@[simp] theorem scopedWrite_cores (s : State) (pa : Nat) (bs : List Byte) : (scopedWrite s pa bs).cores = s.cores := rfl
@[simp] theorem scopedWrite_strings (s : State) (pa : Nat) (bs : List Byte) : (scopedWrite s pa bs).strings = s.strings := rfl
@[simp] theorem scopedWrite_dies (s : State) (pa : Nat) (bs : List Byte) : (scopedWrite s pa bs).dies = s.dies := rfl
@[simp] theorem scopedWrite_parts (s : State) (pa : Nat) (bs : List Byte) : (scopedWrite s pa bs).parts = s.parts := rfl
@[simp] theorem scopedWrite_side (s : State) (pa : Nat) (bs : List Byte) : (scopedWrite s pa bs).side = s.side := rfl
@[simp] theorem scopedWrite_ttCtl (s : State) (pa : Nat) (bs : List Byte) : (scopedWrite s pa bs).ttCtl = s.ttCtl := rfl
@[simp] theorem scopedWrite_written (s : State) (pa : Nat) (bs : List Byte) : (scopedWrite s pa bs).written = s.written := rfl
@[simp] theorem scopedWrite_vdedup (s : State) (pa : Nat) (bs : List Byte) : (scopedWrite s pa bs).vdedup = s.vdedup := rfl
@[simp] theorem scopedWrite_lands (s : State) (pa : Nat) (bs : List Byte) : (scopedWrite s pa bs).lands = s.lands := rfl
@[simp] theorem scopedWrite_gran (s : State) (pa : Nat) (bs : List Byte) : (scopedWrite s pa bs).gran = s.gran := rfl
@[simp] theorem scopedWrite_spdm (s : State) (pa : Nat) (bs : List Byte) : (scopedWrite s pa bs).spdm = s.spdm := rfl
@[simp] theorem scopedWrite_host (s : State) (pa : Nat) (bs : List Byte) : (scopedWrite s pa bs).host = s.host := rfl
@[simp] theorem scopedWrite_bilsol (s : State) (pa : Nat) (bs : List Byte) : (scopedWrite s pa bs).bilsol = s.bilsol := rfl
@[simp] theorem scopedWrite_time (s : State) (pa : Nat) (bs : List Byte) : (scopedWrite s pa bs).time = s.time := rfl
@[simp] theorem scopedWrite_agenda (s : State) (pa : Nat) (bs : List Byte) : (scopedWrite s pa bs).agenda = s.agenda := rfl
@[simp] theorem scopedWrite_cur (s : State) (pa : Nat) (bs : List Byte) : (scopedWrite s pa bs).cur = s.cur := rfl
@[simp] theorem scopedWrite_scope (s : State) (pa : Nat) (bs : List Byte) : (scopedWrite s pa bs).scope = s.scope := rfl
@[simp] theorem scopedWrite_turn (s : State) (pa : Nat) (bs : List Byte) : (scopedWrite s pa bs).turn = s.turn := rfl
@[simp] theorem scopedWrite_ticks (s : State) (pa : Nat) (bs : List Byte) : (scopedWrite s pa bs).ticks = s.ticks := rfl

@[simp] theorem promote_cores (s : State) (d : Nat) : (promote s d).cores = s.cores := rfl
@[simp] theorem promote_strings (s : State) (d : Nat) : (promote s d).strings = s.strings := rfl
@[simp] theorem promote_dies (s : State) (d : Nat) : (promote s d).dies = s.dies := rfl
@[simp] theorem promote_parts (s : State) (d : Nat) : (promote s d).parts = s.parts := rfl
@[simp] theorem promote_vault (s : State) (d : Nat) : (promote s d).vault = s.vault := rfl
@[simp] theorem promote_side (s : State) (d : Nat) : (promote s d).side = s.side := rfl
@[simp] theorem promote_ttCtl (s : State) (d : Nat) : (promote s d).ttCtl = s.ttCtl := rfl
@[simp] theorem promote_written (s : State) (d : Nat) : (promote s d).written = s.written := rfl
@[simp] theorem promote_vdedup (s : State) (d : Nat) : (promote s d).vdedup = s.vdedup := rfl
@[simp] theorem promote_lands (s : State) (d : Nat) : (promote s d).lands = s.lands := rfl
@[simp] theorem promote_gran (s : State) (d : Nat) : (promote s d).gran = s.gran := rfl
@[simp] theorem promote_spdm (s : State) (d : Nat) : (promote s d).spdm = s.spdm := rfl
@[simp] theorem promote_host (s : State) (d : Nat) : (promote s d).host = s.host := rfl
@[simp] theorem promote_bilsol (s : State) (d : Nat) : (promote s d).bilsol = s.bilsol := rfl
@[simp] theorem promote_time (s : State) (d : Nat) : (promote s d).time = s.time := rfl
@[simp] theorem promote_agenda (s : State) (d : Nat) : (promote s d).agenda = s.agenda := rfl
@[simp] theorem promote_cur (s : State) (d : Nat) : (promote s d).cur = s.cur := rfl
@[simp] theorem promote_scope (s : State) (d : Nat) : (promote s d).scope = s.scope := rfl
@[simp] theorem promote_turn (s : State) (d : Nat) : (promote s d).turn = s.turn := rfl
@[simp] theorem promote_ticks (s : State) (d : Nat) : (promote s d).ticks = s.ticks := rfl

----

#### Work to complete:
From the line that contains "d).bilsol = s.bilsol := rfl" through the end of the records above, print every line exactly and nothing else.

#### Problem solution:
@[simp] theorem promote_bilsol (s : State) (d : Nat) : (promote s d).bilsol = s.bilsol := rfl
@[simp] theorem promote_time (s : State) (d : Nat) : (promote s d).time = s.time := rfl
@[simp] theorem promote_agenda (s : State) (d : Nat) : (promote s d).agenda = s.agenda := rfl
@[simp] theorem promote_cur (s : State) (d : Nat) : (promote s d).cur = s.cur := rfl
@[simp] theorem promote_scope (s : State) (d : Nat) : (promote s d).scope = s.scope := rfl
@[simp] theorem promote_turn (s : State) (d : Nat) : (promote s d).turn = s.turn := rfl
@[simp] theorem promote_ticks (s : State) (d : Nat) : (promote s d).ticks = s.ticks := rfl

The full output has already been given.